De um hospital na cidade vizinha, lhe ligaram, informando que Lizandra havia batido o carro contra um poste. Estava em estado grave.
Ao ouvir isso, Lindolfo deixou o telefone escorregar de suas mãos.
Desesperado, avisou as empregadas para que informasse a quem ligasse, que Liza, já havia sido encontrada. Muito embora estivesse mal, estava viva. Lindolfo recomendou as duas ainda, que caso alguém perguntasse por ele, era para dizer que havia ido até o hospital municipal da cidade vizinha.
Passou estas recomendações e saiu.
Por não estar de carro, foi até a praça central da cidade e pegou um táxi. De lá, foi direto para o hospital.
Ao lá chegar, descobriu que o carro fora inteiramente destruído.
Para piorar, sua esposa estava agonizante. Os médicos não lhe davam mais do que alguns minutos de vida. Admirados, chegaram a comentar com Lindolfo, que era realmente espantoso, que a moça não tivesse morrido na hora. Preocupados, chegaram a pensar, que ela morreria a caminho do hospital.
Sobre seu estado físico, os médicos disseram que ela, havia se chocado contra um poste e, dada a violência da batida, estava seriamente machucada. Contudo, por ter se protegido, na hora da batida, não tinha muitos ferimentos no rosto. Mas o corpo, estava cheio de hematomas, escoriações, e fraturas.
Lindolfo, ouvindo atentamente todas as explicações do médico, ao constatar que os mesmos não tentariam salvá-la perguntou:
-- Mas vocês não podem nem ao menos tentar? Não tem como ajudá-la?
-- Não, infelizmente não tem jeito. Se nós mexermos nela, podemos complicar sua situação. Além do mais, ela está sentindo muitas dores. – disse dos médicos.
-- Mas, vocês não estão lhe ministrando analgésicos?
-- Sim, e também a examinamos. Mas infelizmente, não há nada a ser feito. A moça vai morrer em menos de uma hora. Lamentamos dizer isso. Um acidente desse porte é fatal. A única coisa que podemos fazer nesses casos, é tentar diminuir as dores do paciente, e tentar ajudar a família no que for possível.
Ao ouvir o diagnóstico do médico, Lindolfo se sentiu realmente culpado pelo acidente da esposa. Desesperado, não sabia o que pensar. Só lhe vinha a mente a idéia de culpa.
No entanto, num minuto de lucidez, chegou a perguntar:
-- Por acaso, minha mulher pediu alguma coisa?
-- Sim, pediu. Pediu para ver os filhos.
-- E nestes casos, como se procede?
-- Bem ... Diante deste caso, abriremos uma exceção. As crianças podem visitar a mãe. Não se preocupe com nada. Apesar do acidente, a moça pode perfeitamente conversar. Além do mais, ela não possuí nenhuma lesão grave, que esteja exposta. Como eu já disse, seu rosto não tem grandes ferimentos, apenas alguns cortes. Nada que impressionaria crianças.

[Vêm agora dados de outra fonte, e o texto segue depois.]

theorem freeBytes_upd (n : Nat) (s : State) : UpdS [.freeCtr] s (freeBytes n s) := by
  unfold freeBytes
  repeat' first
    | intro _
    | with_reducible assumption
    | with_reducible exact Upd.refl _
    | ((with_reducible apply UpdS.snd); with_reducible assumption)
    | ((with_reducible apply Upd.go (freshNext_upd _)); rotate_left; exact rfl)
    | with_reducible apply UpdS.mk
    | dsimp only

theorem undefineDest_upd (g : Nat) (c : Nat) (x : TmBody) (cx : Ctx) (type : Nat) (bind : Bind) (base : Nat) (ms : List UnitMove) (s :
    State) : Upd [.outbox, .freeCtr, .regIrq, .regErr, .regLdg, .regTmv, .regBku, .regMcs, .regFlt, .ldgSeq, .ldgLost, .ctxs, .spads,
    .spad, .spadChk, .dram, .dramChk, .chans, .units, .flights, .snoop, .biWait, .ceWins, .servedBytes] s (undefineDest g c x cx type bind
    base ms s) := by
  unfold undefineDest
  repeat' first
    | intro _
    | with_reducible assumption
    | with_reducible exact Upd.refl _
    | ((with_reducible apply UpdS.snd); with_reducible assumption)
    | (extract_lets -underBinder +onlyGivenNames x; (with_reducible refine Upd.cut x ?_ ?_); rotate_left; (clear_value x; revert x; intro _ _); rotate_right; subst x)
    | (extract_lets -underBinder +onlyGivenNames x; (with_reducible refine Upd.cutSnd x ?_ ?_); rotate_left; (clear_value x; revert x; intro _ _); rotate_right; subst x)
    | (extract_lets -underBinder +onlyGivenNames x; clear_value x; revert x; intro _)
    | with_reducible apply Upd.ite <;> intro _
    | with_reducible apply UpdS.ite <;> intro _
    | with_reducible apply Upd.foldl
    | with_reducible apply UpdS.foldl
    | ((with_reducible apply UpdS.snd); with_reducible apply UpdS.foldl)
    | ((with_reducible apply Upd.go (writeBanks_upd _ _ _ _)); rotate_left; exact rfl)
    | ((with_reducible apply Upd.goS (xlateSpan_upd _ _ _ _ _ _ _ _)); rotate_left; exact rfl)
    | ((with_reducible apply UpdS.go (xlateSpan_upd _ _ _ _ _ _ _ _)); rotate_left; exact rfl)
    | ((with_reducible apply Upd.go (writePieces_upd _ _ _ _)); rotate_left; exact rfl)
    | ((with_reducible apply Upd.goS (freeBytes_upd _ _)); rotate_left; exact rfl)
    | ((with_reducible apply UpdS.go (freeBytes_upd _ _)); rotate_left; exact rfl)
    | with_reducible apply UpdS.mk
    | dsimp only
    | ((with_reducible apply UpdS.of_eq); with_reducible assumption)
    | split

theorem tmFault_upd (g : Nat) (c : Nat) (q : Nat) (k : Nat) (code : Nat) (operand : Nat) (info : Nat) (entry : Nat) (s : State) : Upd
    [.outbox, .regIrq, .regErr, .regSpd, .regTmv, .regFlt, .ctxs, .runs, .engines, .spads, .spad, .spadChk, .ceWins] s (tmFault g c q k
    code operand info entry s) := by
  unfold tmFault
  repeat' first
    | intro _
    | with_reducible assumption
    | with_reducible exact Upd.refl _
    | (extract_lets -underBinder +onlyGivenNames x; (with_reducible refine Upd.cut x ?_ ?_); rotate_left; (clear_value x; revert x; intro _ _); rotate_right; subst x)
    | (extract_lets -underBinder +onlyGivenNames x; clear_value x; revert x; intro _)
    | with_reducible apply Upd.ite <;> intro _
    | ((with_reducible apply Upd.go (count_upd _ _ _ _)); rotate_left; exact rfl)
    | ((with_reducible apply Upd.go (raise_upd _ _ _)); rotate_left; exact rfl)
    | ((with_reducible apply Upd.go (logErr_upd _ _ _ _ _)); rotate_left; exact rfl)
    | ((with_reducible apply Upd.go (endWork_upd _ _ _ _ _ _ _ _)); rotate_left; exact rfl)
    | split

theorem moveIn_upd (g : Nat) (type : Nat) (x : TmBody) (c : Ctx) (ms : List UnitMove) (ps : List (Nat × Nat)) (s : State) : UpdS [.outbox,
    .freeCtr, .regIrq, .regErr, .regLdg, .regSpd, .regBku, .regMcs, .regFlt, .ldgSeq, .ldgLost, .spads, .spad, .spadChk, .dram, .dramChk,
    .chans, .units, .flights, .snoop, .biWait, .ceWins, .servedBytes] s (moveIn g type x c ms ps s) := by
  unfold moveIn
  repeat' first
    | intro _
    | with_reducible assumption
    | with_reducible exact Upd.refl _
    | ((with_reducible apply UpdS.snd); with_reducible assumption)
    | (extract_lets -underBinder +onlyGivenNames x; (with_reducible refine UpdS.cut x ?_ ?_); rotate_left; (clear_value x; revert x; intro _ _); rotate_right; subst x)
    | (extract_lets -underBinder +onlyGivenNames x; (with_reducible refine Upd.cut x ?_ ?_); rotate_left; (clear_value x; revert x; intro _ _); rotate_right; subst x)
    | (extract_lets -underBinder +onlyGivenNames x; (with_reducible refine UpdS.cutSnd x ?_ ?_); rotate_left; (clear_value x; revert x; intro _ _); rotate_right; subst x)
    | (extract_lets -underBinder +onlyGivenNames x; (with_reducible refine Upd.cutSnd x ?_ ?_); rotate_left; (clear_value x; revert x; intro _ _); rotate_right; subst x)
    | (extract_lets -underBinder +onlyGivenNames x; clear_value x; revert x; intro _)
    | ((with_reducible apply Upd.goS (readPieces_upd _ _ _)); rotate_left; exact rfl)
    | ((with_reducible apply UpdS.go (readPieces_upd _ _ _)); rotate_left; exact rfl)
    | ((with_reducible apply Upd.go (putUnits_upd _ _ _ _)); rotate_left; exact rfl)
    | with_reducible apply UpdS.mk
    | dsimp only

-- Então eu as trarei. Por favor, tente mantê-la viva, o máximo possível. Eu vou fazer sua última vontade.
E disse e cumpriu sua palavra.
Lizandra, parecia realmente determinada a ver os filhos pela última vez.
Assim, as crianças, ao chegarem em seu leito, finalmente puderam ver a mãe.
Acompanhadas pelo pai, Lindolfo, e pelas empregadas, puderam visitar Lizandra.
No entanto, ao tentar adentrar o quarto da esposa moribunda, Lindolfo foi taxativamente, proibido de entrar. Os médicos, alegando que a moça não queria lhe ver, pediram educadamente para que esperasse do lado de fora do quarto.
Diante da insistência do rapaz, disseram que nestes casos, não era bom contrariar o paciente, afinal, em poucos minutos, ela não estaria mais ali.
Mas o rapaz insistia com os médicos. Precisava se desculpar com a esposa.
Entretanto, a despeito de sua insistência, mesmo penalizados com o desespero do rapaz, os médicos não autorizaram a visita. Cautelosos, levaram Lindolfo para fora da ala dos doentes internados e ficaram conversando com ele durante quase uma hora.
Enquanto isso, Lorena, Luís e Lara – os filhos de Lizandra –, sem conseguir entender muito bem o que se passava, procuraram se aninhar ao lado da mãe.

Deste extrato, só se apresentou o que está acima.